Performance of CommonMark reference implementations

codinghorror · September 1, 2014, 7:26am

John MacFarlane says he has designed the CommonMark reference implementations (in C and JavaScript) to be fast.

I’ll let him explain.

I have designed the implementations to be fast – e.g. avoiding backtracking whenever possible.

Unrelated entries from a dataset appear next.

-- ==== Sys2Proof/Laws/State.lean ====
section
/-! SUPPORT. What the basic operations do to each part of the state: one lemma per part and operation, so that no later proof unfolds
a record update. -/

namespace Sys2Proof.Machine

-- Proofs one after another: run side by side, the package's proofs need more threads than the checker's memory limit admits.
set_option Elab.async false

@[simp] theorem State.setReg_pending (s : State) (k : Nat) (v : Word) : (s.setReg k v).pending = s.pending := rfl
@[simp] theorem State.setReg_now (s : State) (k : Nat) (v : Word) : (s.setReg k v).now = s.now := rfl
@[simp] theorem State.setReg_tb (s : State) (k : Nat) (v : Word) : (s.setReg k v).tb = s.tb := rfl
@[simp] theorem State.setReg_pt (s : State) (k : Nat) (v : Word) : (s.setReg k v).pt = s.pt := rfl
@[simp] theorem State.setReg_fresh (s : State) (k : Nat) (v : Word) : (s.setReg k v).fresh = s.fresh := rfl
@[simp] theorem State.setReg_regs (s : State) (k : Nat) (v : Word) : (s.setReg k v).regs = assocPut s.regs k v := rfl
@[simp] theorem State.setReg_eff (s : State) (k : Nat) (v : Word) : (s.setReg k v).eff = s.eff := rfl
@[simp] theorem State.setReg_locks (s : State) (k : Nat) (v : Word) : (s.setReg k v).locks = s.locks := rfl
@[simp] theorem State.setReg_caps (s : State) (k : Nat) (v : Word) : (s.setReg k v).caps = s.caps := rfl
@[simp] theorem State.setReg_latches (s : State) (k : Nat) (v : Word) : (s.setReg k v).latches = s.latches := rfl
@[simp] theorem State.setReg_resp (s : State) (k : Nat) (v : Word) : (s.setReg k v).resp = s.resp := rfl
@[simp] theorem State.setReg_evq (s : State) (k : Nat) (v : Word) : (s.setReg k v).evq = s.evq := rfl
@[simp] theorem State.setReg_evLimits (s : State) (k : Nat) (v : Word) : (s.setReg k v).evLimits = s.evLimits := rfl
@[simp] theorem State.setReg_seqs (s : State) (k : Nat) (v : Word) : (s.setReg k v).seqs = s.seqs := rfl
@[simp] theorem State.setReg_logIn (s : State) (k : Nat) (v : Word) : (s.setReg k v).logIn = s.logIn := rfl
@[simp] theorem State.setReg_folds (s : State) (k : Nat) (v : Word) : (s.setReg k v).folds = s.folds := rfl
@[simp] theorem State.setReg_pbuf (s : State) (k : Nat) (v : Word) : (s.setReg k v).pbuf = s.pbuf := rfl
@[simp] theorem State.setReg_pbufLost (s : State) (k : Nat) (v : Word) : (s.setReg k v).pbufLost = s.pbufLost := rfl
@[simp] theorem State.setReg_rises (s : State) (k : Nat) (v : Word) : (s.setReg k v).rises = s.rises := rfl
@[simp] theorem State.setReg_sram (s : State) (k : Nat) (v : Word) : (s.setReg k v).sram = s.sram := rfl
@[simp] theorem State.setReg_tcm (s : State) (k : Nat) (v : Word) : (s.setReg k v).tcm = s.tcm := rfl
@[simp] theorem State.setReg_ret (s : State) (k : Nat) (v : Word) : (s.setReg k v).ret = s.ret := rfl
@[simp] theorem State.setReg_retHalf (s : State) (k : Nat) (v : Word) : (s.setReg k v).retHalf = s.retHalf := rfl
@[simp] theorem State.setReg_retCount (s : State) (k : Nat) (v : Word) : (s.setReg k v).retCount = s.retCount := rfl
@[simp] theorem State.setReg_logHalf (s : State) (k : Nat) (v : Word) : (s.setReg k v).logHalf = s.logHalf := rfl
@[simp] theorem State.setReg_hist (s : State) (k : Nat) (v : Word) : (s.setReg k v).hist = s.hist := rfl
@[simp] theorem State.setReg_otp (s : State) (k : Nat) (v : Word) : (s.setReg k v).otp = s.otp := rfl
@[simp] theorem State.setReg_boot (s : State) (k : Nat) (v : Word) : (s.setReg k v).boot = s.boot := rfl
@[simp] theorem State.setReg_pwr (s : State) (k : Nat) (v : Word) : (s.setReg k v).pwr = s.pwr := rfl
@[simp] theorem State.setReg_temps (s : State) (k : Nat) (v : Word) : (s.setReg k v).temps = s.temps := rfl
@[simp] theorem State.setReg_c2p (s : State) (k : Nat) (v : Word) : (s.setReg k v).c2p = s.c2p := rfl
@[simp] theorem State.setReg_p2c (s : State) (k : Nat) (v : Word) : (s.setReg k v).p2c = s.p2c := rfl
@[simp] theorem State.setReg_ptime (s : State) (k : Nat) (v : Word) : (s.setReg k v).ptime = s.ptime := rfl
@[simp] theorem State.setReg_tbs (s : State) (k : Nat) (v : Word) : (s.setReg k v).tbs = s.tbs := rfl
@[simp] theorem State.setReg_str (s : State) (k : Nat) (v : Word) : (s.setReg k v).str = s.str := rfl
@[simp] theorem State.setReg_pfl (s : State) (k : Nat) (v : Word) : (s.setReg k v).pfl = s.pfl := rfl
@[simp] theorem State.setReg_wld (s : State) (k : Nat) (v : Word) : (s.setReg k v).wld = s.wld := rfl
@[simp] theorem State.setReg_cores (s : State) (k : Nat) (v : Word) : (s.setReg k v).cores = s.cores := rfl
@[simp] theorem State.setReg_xsp0 (s : State) (k : Nat) (v : Word) : (s.setReg k v).xsp0 = s.xsp0 := rfl
@[simp] theorem State.setReg_xsp1 (s : State) (k : Nat) (v : Word) : (s.setReg k v).xsp1 = s.xsp1 := rfl
@[simp] theorem State.setReg_spi (s : State) (k : Nat) (v : Word) : (s.setReg k v).spi = s.spi := rfl
@[simp] theorem State.setReg_i2c (s : State) (k : Nat) (v : Word) : (s.setReg k v).i2c = s.i2c := rfl
@[simp] theorem State.setReg_pins (s : State) (k : Nat) (v : Word) : (s.setReg k v).pins = s.pins := rfl
@[simp] theorem State.setReg_lsw (s : State) (k : Nat) (v : Word) : (s.setReg k v).lsw = s.lsw := rfl
@[simp] theorem State.setReg_psm (s : State) (k : Nat) (v : Word) : (s.setReg k v).psm = s.psm := rfl
@[simp] theorem State.setReg_pac (s : State) (k : Nat) (v : Word) : (s.setReg k v).pac = s.pac := rfl
@[simp] theorem State.setReg_bus (s : State) (k : Nat) (v : Word) : (s.setReg k v).bus = s.bus := rfl
@[simp] theorem State.setReg_eth (s : State) (k : Nat) (v : Word) : (s.setReg k v).eth = s.eth := rfl
@[simp] theorem State.setReg_sw (s : State) (k : Nat) (v : Word) : (s.setReg k v).sw = s.sw := rfl
@[simp] theorem State.setReg_rly (s : State) (k : Nat) (v : Word) : (s.setReg k v).rly = s.rly := rfl
@[simp] theorem State.setReg_krg (s : State) (k : Nat) (v : Word) : (s.setReg k v).krg = s.krg := rfl
@[simp] theorem State.setReg_rooms (s : State) (k : Nat) (v : Word) : (s.setReg k v).rooms = s.rooms := rfl
@[simp] theorem State.setReg_ptr (s : State) (k : Nat) (v : Word) : (s.setReg k v).ptr = s.ptr := rfl
@[simp] theorem State.setReg_msh (s : State) (k : Nat) (v : Word) : (s.setReg k v).msh = s.msh := rfl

I have optimized them to the best of my ability, but I’m not a js or C wizard, so I’m sure they can still be improved.

I can give you some data on performance.

make benchjs on my macbook air says:

std markdown → html x 226 ops/sec ±6.74% (88 runs sampled)

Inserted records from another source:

theorem State.macControl_same (s : State) (n : Nat) (d : List Byte) : Same s (State.macControl s n d) := by
  unfold State.macControl
  extract_lets +onlyGivenNames x1
  clear_value x1
  extract_lets +onlyGivenNames x2
  have h2 : Same s x2 := by
    unfold x2
    split
    · rename_i y3
      refine Same.trans ?_ (State.stat_same ..)
      exact Same.refl _
    · rename_i y4
      split
      · rename_i y5
        refine Same.trans ?_ (State.stat_same ..)
        exact Same.refl _
      · rename_i y6
        exact Same.refl _
  clear_value x2
  split
  · rename_i y7
    exact h2
  · rename_i y8
    split
    · rename_i y9
      refine Same.trans ?_ (State.pauseFor_same ..)
      exact h2
    · rename_i y10
      split
      · rename_i y11
        refine Same.trans ?_ (State.each_same _ _ _ (fun a12 t12 => ?_))
        · exact h2
        · split
          · rename_i y13
            refine Same.trans ?_ (State.pauseFor_same ..)
            exact Same.refl _
          · rename_i y14
            exact Same.refl _
      · rename_i y15
        exact h2

theorem State.sendWire_same (s : State) (n : Nat) (ds : List (List Byte)) : Same s (State.sendWire s n ds) := by
  unfold State.sendWire
  refine Same.trans ?_ (State.setMac_same ..)
  exact Same.refl _

theorem State.ownAddress_same (s : State) : InSnd Same s (State.ownAddress s) := by
  unfold State.ownAddress
  refine InSnd.mk ?_
  show InSnd Same _ _
  refine InSnd.chain ?_ (State.draw_same _)
  exact Same.refl _

theorem State.sendPause_same (s : State) (n pr : Nat) (on : Bool) : Same s (State.sendPause s n pr on) := by
  unfold State.sendPause
  extract_lets +onlyGivenNames x1
  clear_value x1
  split
  · rename_i y2 y3 y4 y5
    extract_lets +onlyGivenNames x6
    clear_value x6
    extract_lets +onlyGivenNames x7
    clear_value x7
    extract_lets +onlyGivenNames x8
    clear_value x8
    extract_lets +onlyGivenNames x9
    clear_value x9
    extract_lets +onlyGivenNames x10
    have h10 : Same s x10 := by
      unfold x10
      refine Same.trans ?_ (State.sendWire_same ..)
      refine Same.trans ?_ (State.setMac_same ..)
      refine Same.trans ?_ (InSnd.of (State.ownAddress_same _) y5)
      exact Same.refl _
    clear_value x10
    refine Same.trans ?_ (State.set_same ..)
    refine Same.trans ?_ (State.stat_same ..)
    refine Same.trans ?_ (State.statOct_same ..)
    refine Same.trans ?_ (State.stat_same ..)
    exact h10

theorem State.ptpFrame_same (s : State) (n typ dom seq flags ctl : Nat) (corr : Nat) (body : List Byte) :
    InSnd Same s (State.ptpFrame s n typ dom seq flags ctl corr body) := by
  unfold State.ptpFrame
  split
  · rename_i y1 y2 y3 y4
    refine InSnd.mk ?_
    refine Same.trans ?_ (InSnd.of (State.ownAddress_same _) y4)
    exact Same.refl _

theorem State.ptpRx_same (s : State) (n : Nat) (d : List Byte) (stamp : Nat) : InFst Same s (State.ptpRx s n d stamp) := by
  unfold State.ptpRx
  split
  · rename_i y1 y2
    refine InFst.mk ?_
    exact Same.refl _
  · rename_i y3 y4 y5 y6
    extract_lets +onlyGivenNames x7
    clear_value x7
    split
    · rename_i y8
      refine InFst.mk ?_
      exact Same.refl _
    · rename_i y9
      extract_lets +onlyGivenNames x10
      split
      · rename_i y11 y12
        split
        · rename_i y13
          extract_lets +onlyGivenNames x14
          refine InFst.mk ?_
          refine Same.trans ?_ (State.setMac_same ..)
          exact Same.refl _
        · rename_i y15
          refine InFst.mk ?_
          exact Same.refl _
      · rename_i y16 y17
        refine InFst.mk ?_
        refine Same.trans ?_ (State.setMac_same ..)
        exact Same.refl _
      · rename_i y18 y19
        split
        · rename_i y20
          refine InFst.mk ?_
          refine Same.trans ?_ (State.setMac_same ..)
          exact Same.refl _
        · rename_i y21
          refine InFst.mk ?_
          exact Same.refl _
      · rename_i y22 y23
        split
        · rename_i y24 y25 y26
          split
          · rename_i y27
            refine InFst.mk ?_
            refine Same.trans ?_ (State.setMac_same ..)
            exact Same.refl _
          · rename_i y28
            refine InFst.mk ?_
            exact Same.refl _
        · rename_i y29 y30
          refine InFst.mk ?_
          exact Same.refl _
      · rename_i y31 y32
        split
        · rename_i y33 y34 y35
          split
          · rename_i y36
            refine InFst.mk ?_
            refine Same.trans ?_ (State.setMac_same ..)
            exact Same.refl _
          · rename_i y37
            refine InFst.mk ?_
            exact Same.refl _
        · rename_i y38 y39
          refine InFst.mk ?_
          exact Same.refl _
      · rename_i y40 y41 y42 y43 y44 y45
        refine InFst.mk ?_
        exact Same.refl _

theorem State.saShow_same (s : State) (n : Nat) : Same s (State.saShow s n) := by
  unfold State.saShow
  split
  · rename_i y1 y2 y3
    refine Same.trans ?_ (State.sets_same ..)
    exact Same.refl _
  · rename_i y4 y5
    refine Same.trans ?_ (State.sets_same ..)
    exact Same.refl _

theorem State.setSa_same (s : State) (n i : Nat) (a : Sa) : Same s (State.setSa s n i a) := by
  unfold State.setSa
  refine Same.trans ?_ (State.saShow_same ..)
  refine Same.trans ?_ (State.setMac_same ..)
  exact Same.refl _

theorem State.saCtl_same (s : State) (n : Nat) (v : Word) : Same s (State.saCtl s n v) := by
  unfold State.saCtl
  split
  · rename_i y1
    refine Same.trans ?_ (State.done_same ..)
    exact Same.refl _
  · rename_i y2
    extract_lets +onlyGivenNames x3
    clear_value x3
    extract_lets +onlyGivenNames x4
    clear_value x4
    extract_lets +onlyGivenNames x5
    extract_lets +onlyGivenNames x6
    clear_value x6
    extract_lets +onlyGivenNames x7
    clear_value x7
    extract_lets +onlyGivenNames x8
    clear_value x8
    refine Same.trans ?_ (State.done_same ..)
    refine Same.trans ?_ (State.setSa_same ..)
    exact Same.refl _

theorem State.secRx_same (s : State) (n : Nat) (d : List Byte) : InSnd Same s (State.secRx s n d) := by
  unfold State.secRx
  split
  · rename_i y1
    split
    · rename_i y2 y3 y4 y5 y6
      split
      · rename_i y7 y8 y9
        refine InSnd.mk ?_
        refine Same.trans ?_ (State.setSa_same ..)
        exact Same.refl _
      · rename_i y10 y11
        refine InSnd.mk ?_
        exact Same.refl _
    · rename_i y12 y13 y14
      refine InSnd.mk ?_
      exact Same.refl _
  · rename_i y15
    refine InSnd.mk ?_
    exact Same.refl _

theorem State.secTx_same (s : State) (n : Nat) (d : List Byte) : InSnd Same s (State.secTx s n d) := by
  unfold State.secTx
  extract_lets +onlyGivenNames x1
  clear_value x1
  extract_lets +onlyGivenNames x2
  clear_value x2
  extract_lets +onlyGivenNames x3
  clear_value x3
  split
  · rename_i y4
    extract_lets +onlyGivenNames x5
    have h5 : Same s x5 := by
      unfold x5
      refine Same.trans ?_ (State.stat_same ..)
      exact Same.refl _
    clear_value x5
    split
    · rename_i y6
      refine InSnd.mk ?_
      exact h5
    · rename_i y7
      refine InSnd.mk ?_
      refine Same.trans ?_ (State.ethLog_same ..)
      refine Same.trans ?_ (State.ethEvent_same ..)
      refine Same.trans ?_ (State.setSa_same ..)
      exact h5
  · rename_i y8
    extract_lets +onlyGivenNames x9
    clear_value x9
    extract_lets +onlyGivenNames x10
    clear_value x10
    extract_lets +onlyGivenNames x11
    clear_value x11
    extract_lets +onlyGivenNames x12
    clear_value x12
    extract_lets +onlyGivenNames x13
    clear_value x13
    extract_lets +onlyGivenNames x14
    have h14 : Same s x14 := by
      unfold x14
      refine Same.trans ?_ (State.setSa_same ..)
      exact Same.refl _
    clear_value x14
    refine InSnd.mk ?_
    split
    · rename_i y15
      refine Same.trans ?_ (State.ethLog_same ..)
      refine Same.trans ?_ (State.ethEvent_same ..)
      exact h14
    · rename_i y16
      exact h14

theorem State.countFlags_same (s : State) (n flags : Nat) : Same s (State.countFlags s n flags) := by
  unfold State.countFlags
  refine Same.trans ?_ (State.each_same _ _ _ (fun a1 t1 => ?_))
  · exact Same.refl _
  · split
    · rename_i y2
      refine Same.trans ?_ (State.stat_same ..)
      exact Same.refl _
    · rename_i y3
      exact Same.refl _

showdown.js markdown → html x 123 ops/sec ±1.22% (81 runs sampled)

marked.js markdown → html x 415 ops/sec ±0.76% (94 runs sampled)

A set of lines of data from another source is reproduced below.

theorem execLatchClear_same (dt : Nat) (a : Attr) (k : Fin 40) (v : Word) (s : State) :
    InOut Same (s.elapse dt) (execLatchClear dt a k v s) := by
  unfold execLatchClear
  extract_lets +onlyGivenNames x1
  have h1 : Same (s.elapse dt) x1 := by
    unfold x1
    exact Same.refl _
  clear_value x1
  refine InOut.next ?_
  refine Same.trans ?_ (State.access_same _ _ _ _ _  (fun b2 => ?_))
  · exact h1
  · refine Same.trans ?_ (State.latchClear_same ..)
    exact Same.refl _

theorem State.turnOn_same (s : State) (k : Nat) : Same s (State.turnOn s k) := by
  unfold State.turnOn
  refine Same.trans ?_ (State.settle_same ..)
  split
  · rename_i y1
    refine Same.trans ?_ (State.edge_same ..)
    exact Same.refl _
  · rename_i y2
    exact Same.refl _

theorem execDeadTimeEnd_same (dt : Nat) (k : Fin 40) (s : State) : InOut Same (s.elapse dt) (execDeadTimeEnd dt k s) := by
  unfold execDeadTimeEnd
  extract_lets +onlyGivenNames x1
  have h1 : Same (s.elapse dt) x1 := by
    unfold x1
    exact Same.refl _
  clear_value x1
  refine InOut.comes ?_ (fun hc => ?_)
  · exact h1
  · refine Same.trans ?_ (State.turnOn_same ..)
    exact h1

theorem execCoolDownEnd_same (dt : Nat) (k : Fin 40) (tj : Int) (cs : Option Int) (s : State) :
    InOut Same (s.elapse dt) (execCoolDownEnd dt k tj cs s) := by
  unfold execCoolDownEnd
  extract_lets +onlyGivenNames x1
  have h1 : Same (s.elapse dt) x1 := by
    unfold x1
    exact Same.refl _
  clear_value x1
  extract_lets +onlyGivenNames x2
  have h2 : Same (s.elapse dt) x2 := by
    unfold x2
    refine Same.trans ?_ (State.measure_same ..)
    exact h1
  clear_value x2
  refine InOut.comes ?_ (fun hc => ?_)
  · exact h1
  · refine Same.trans ?_ (State.turnOn_same ..)
    exact h2

theorem State.olEnd_same (s : State) (k : Nat) (short opened : Bool) : Same s (State.olEnd s k short opened) := by
  unfold State.olEnd
  extract_lets +onlyGivenNames x1
  clear_value x1
  extract_lets +onlyGivenNames x2
  clear_value x2
  extract_lets +onlyGivenNames x3
  have h3 : Same s x3 := by
    unfold x3
    refine Same.trans ?_ (State.setCh_same ..)
    exact Same.refl _
  clear_value x3
  extract_lets +onlyGivenNames x4
  clear_value x4
  split
  · rename_i y5
    extract_lets +onlyGivenNames x6
    have h6 : Same s x6 := by
      unfold x6
      refine Same.trans ?_ (State.sets_same ..)
      exact h3
    clear_value x6
    refine Same.trans ?_ (State.chanEvent_same ..)
    refine Same.trans ?_ (State.chanLog_same ..)
    exact h6
  · rename_i y7
    exact h3

theorem execOlDiagRun_same (dt : Nat) (k : Fin 40) (mv : Nat) (s : State) : InOut Same (s.elapse dt) (execOlDiagRun dt k mv s) := by
  unfold execOlDiagRun
  extract_lets +onlyGivenNames x1
  have h1 : Same (s.elapse dt) x1 := by
    unfold x1
    exact Same.refl _
  clear_value x1
  extract_lets +onlyGivenNames x2
  clear_value x2
  extract_lets +onlyGivenNames x3
  clear_value x3
  refine InOut.comes ?_ (fun hc => ?_)
  · exact h1
  · extract_lets +onlyGivenNames x4
    clear_value x4
    extract_lets +onlyGivenNames x5
    have h5 : Same (s.elapse dt) x5 := by
      unfold x5
      refine Same.trans ?_ (State.setCh_same ..)
      exact h1
    clear_value x5
    split
    · rename_i y6
      refine Same.trans ?_ (State.olEnd_same ..)
      exact h5
    · rename_i y7
      refine Same.trans ?_ (State.setCh_same ..)
      exact h5

theorem execOlDiagResult_same (dt : Nat) (k : Fin 40) (mv : Nat) (s : State) :
    InOut Same (s.elapse dt) (execOlDiagResult dt k mv s) := by
  unfold execOlDiagResult
  extract_lets +onlyGivenNames x1
  have h1 : Same (s.elapse dt) x1 := by
    unfold x1
    exact Same.refl _
  clear_value x1
  split
  · rename_i y2 y3 y4
    refine InOut.comes ?_ (fun hc => ?_)
    · exact h1
    · split
      · rename_i y5
        refine Same.trans ?_ (State.olEnd_same ..)
        exact h1
      · rename_i y6
        refine Same.trans ?_ (State.setCh_same ..)
        exact h1
  · rename_i y7 y8
    refine InOut.next ?_
    exact h1

theorem State.takeSample_same (s : State) (k milliamp at_ : Nat) : Same s (State.takeSample s k milliamp at_) := by
  unfold State.takeSample
  extract_lets +onlyGivenNames x1
  clear_value x1
  extract_lets +onlyGivenNames x2
  clear_value x2
  extract_lets +onlyGivenNames x3
  clear_value x3
  extract_lets +onlyGivenNames x4
  have h4 : Same s x4 := by
    unfold x4
    refine Same.trans ?_ (State.setCh_same ..)
    exact Same.refl _
  clear_value x4
  extract_lets +onlyGivenNames x5
  have h5 : Same s x5 := by
    unfold x5
    refine Same.trans ?_ (State.sets_same ..)
    exact h4
  clear_value x5
  split
  · rename_i y6
    refine Same.trans ?_ (State.chanLogAt_same ..)
    exact h5
  · rename_i y7
    exact h5

theorem execCurrentSample_same (dt : Nat) (k : Fin 40) (milliamp : Nat) (tj cs : Option Int) (s : State) :
    InOut Same (s.elapse dt) (execCurrentSample dt k milliamp tj cs s) := by
  unfold execCurrentSample
  extract_lets +onlyGivenNames x1
  have h1 : Same (s.elapse dt) x1 := by
    unfold x1
    exact Same.refl _
  clear_value x1
  split
  · rename_i y2 y3 y4
    refine InOut.comes ?_ (fun hc => ?_)
    · exact h1
    · refine Same.trans ?_ (State.takeSample_same ..)
      split
      · rename_i y5
        refine Same.trans ?_ (State.measure_same ..)
        exact h1
      · rename_i y6
        exact h1
  · rename_i y7 y8
    refine InOut.next ?_
    exact h1

theorem State.sampleRead_same (s : State) (a : Attr) (k : Nat) : Same s (State.sampleRead s a k) := by
  unfold State.sampleRead
  extract_lets +onlyGivenNames x1
  have h1 : Same s x1 := by
    unfold x1
    refine Same.trans ?_ (State.fieldRead_same ..)
    exact Same.refl _
  clear_value x1
  extract_lets +onlyGivenNames x2
  clear_value x2
  extract_lets +onlyGivenNames x3
  have h3 : Same s x3 := by
    unfold x3
    refine Same.trans ?_ (State.set_same ..)
    exact h1
  clear_value x3
  refine Same.trans ?_ (same_mk _)
  exact h3

theorem execSampleRead_same (dt : Nat) (a : Attr) (k : Fin 40) (s : State) : InOut Same (s.elapse dt) (execSampleRead dt a k s) := by
  unfold execSampleRead
  extract_lets +onlyGivenNames x1
  have h1 : Same (s.elapse dt) x1 := by
    unfold x1
    exact Same.refl _
  clear_value x1
  refine InOut.next ?_
  refine Same.trans ?_ (State.access_same _ _ _ _ _  (fun b2 => ?_))
  · exact h1
  · refine Same.trans ?_ (State.sampleRead_same ..)
    exact Same.refl _

theorem State.capture_same (s : State) (u iid : Nat) : Same s (State.capture s u iid) := by
  unfold State.capture
  split
  · rename_i y1 y2 y3
    refine Same.trans ?_ (State.incMod_same ..)
    refine Same.trans ?_ (same_mk _)
    exact Same.refl _
  · rename_i y4 y5
    refine Same.trans ?_ (State.set_same ..)
    refine Same.trans ?_ (same_mk _)
    exact Same.refl _

theorem State.dropCap_same (s : State) (u : Nat) : Same s (State.dropCap s u) := by
  unfold State.dropCap
  refine Same.trans ?_ (State.set_same ..)
  refine Same.trans ?_ (State.set_same ..)
  refine Same.trans ?_ (same_mk _)
  exact Same.refl _

theorem State.applySet_same (s : State) (u : Nat) (c : Cap) : Same s (State.applySet s u c) := by
  unfold State.applySet
  extract_lets +onlyGivenNames x1
  have h1 : Same s x1 := by
    unfold x1
    refine Same.trans ?_ ((foldl_same _ _ · _) (fun t2 a2 => ?_))
    · refine Same.trans ?_ (State.dropCap_same ..)
      exact Same.refl _
    · refine Same.trans ?_ (State.setEff_same ..)
      exact Same.refl _
  clear_value x1
  extract_lets +onlyGivenNames x3
  have h3 : Same s x3 := by
    unfold x3
    refine Same.trans ?_ (State.incMod_same ..)
    exact h1
  clear_value x3
  extract_lets +onlyGivenNames x4
  have h4 : Same s x4 := by
    unfold x4
    refine Same.trans ?_ (State.set_same ..)
    exact h3
  clear_value x4
  refine Same.trans ?_ (State.log_same ..)
  exact h4

theorem State.setLin_same (s : State) (n : Nat) (c : LinCh) : Same s (State.setLin s n c) := by
  unfold State.setLin
  refine Same.trans ?_ (same_mk _)
  exact Same.refl _

theorem State.linLog_same (s : State) (n code f err : Nat) (more : List (Nat × Nat × Nat)) :
    Same s (State.linLog s n code f err more) := by
  unfold State.linLog
  refine Same.trans ?_ (State.log_same ..)
  exact Same.refl _

theorem State.linFrameLog_same (s : State) (n stamp f : Nat) (more : List (Nat × Nat × Nat)) :
    Same s (State.linFrameLog s n stamp f more) := by
  unfold State.linFrameLog
  refine Same.trans ?_ (State.logAgo_same ..)
  exact Same.refl _

theorem State.linEvent_same (s : State) (n e : Nat) : Same s (State.linEvent s n e) := by
  unfold State.linEvent
  refine Same.trans ?_ (State.raiseP_same ..)
  exact Same.refl _

theorem State.setLinData_same (s : State) (n f : Nat) (bs : List Byte) : Same s (State.setLinData s n f bs) := by
  unfold State.setLinData
  extract_lets +onlyGivenNames x1
  clear_value x1
  refine Same.trans ?_ (State.setReg_same ..)
  refine Same.trans ?_ (State.setReg_same ..)
  exact Same.refl _

theorem State.linLatch_same (s : State) (n : Nat) : Same s (State.linLatch s n) := by
  unfold State.linLatch
  split
  · rename_i y1 y2 y3
    split
    · rename_i y4
      refine Same.trans ?_ (State.setLin_same ..)
      exact Same.refl _
    · rename_i y5
      exact Same.refl _
  · rename_i y6 y7
    exact Same.refl _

So there may be room for improvement; but of course, marked isn’t as accurate a converter, so some of its speed may be due to short cuts it is taking.

My tests of the C implementation suggest that its performance is about the same as discount’s. For example, on my laptop it takes 0.03s (user) to convert a 179K manual. It seems to me that this should be fast enough. sundown is considerably faster, though, so again there may be room for improvement – though again, I worry that sundown achieves the performance by making many shortcuts that make proper parsing impossible. Anyway, I am sure C experts will be able to improve the performance quite a bit.

codinghorror · September 1, 2014, 7:28am

Discussion is welcome here, of course, but if you have specific performance improvements to contribute, open pull requests at

jgm · January 7, 2015, 5:24am

Just to update this thread: after many performance improvements by Vicent Marti, cmark is now about 6 times faster than discount and just a tad slower than sundown.

Some rough benchmarks here

jgm · January 11, 2015, 2:01am

I’ve spent the last couple days optimizing commonmark.js, which is now just a little slower than marked.js:

commonmark.js markdown->html x 709 ops/sec ±1.28% (95 runs sampled)
showdown.js markdown->html x 248 ops/sec ±1.90% (87 runs sampled)
marked.js markdown->html x 729 ops/sec ±2.20% (94 runs sampled)
markdown-it markdown->html x 986 ops/sec ±1.15% (94 runs sampled)

Note that the benchmarks are highly dependent on the specific input used; I used a 10 MB Markdown text composed of twenty concatenated copies of the first edition of Pro Git. (make benchjs will run the benchmark above; make benchjs BENCHINP=foo.txt will use foo.txt for the source.)

vitaly · January 11, 2015, 6:58am

Seems your js benchmarks are for README.md, not for progit book.

Below are ones @ my mb pro retina

progit x 1

commonmark.js markdown->html x 47.04 ops/sec ±3.77% (64 runs sampled)
showdown.js markdown->html x 6.22 ops/sec ±0.53% (20 runs sampled)
marked.js markdown->html x 43.74 ops/sec ±1.21% (59 runs sampled)
markdown-it markdown->html x 54.75 ops/sec ±2.03% (59 runs sampled)

progit x 20

commonmark.js markdown->html x 1.55 ops/sec ±4.00% (8 runs sampled)
showdown.js markdown->html x 0.55 ops/sec ±0.71% (6 runs sampled)
marked.js markdown->html x 1.79 ops/sec ±2.08% (9 runs sampled)
markdown-it markdown->html x 2.10 ops/sec ±4.14% (10 runs sampled)

README.md

commonmark.js markdown->html x 1,058 ops/sec ±0.52% (98 runs sampled)
showdown.js markdown->html x 370 ops/sec ±1.46% (92 runs sampled)
marked.js markdown->html x 1,125 ops/sec ±0.52% (99 runs sampled)
markdown-it markdown->html x 1,659 ops/sec ±0.61% (98 runs sampled)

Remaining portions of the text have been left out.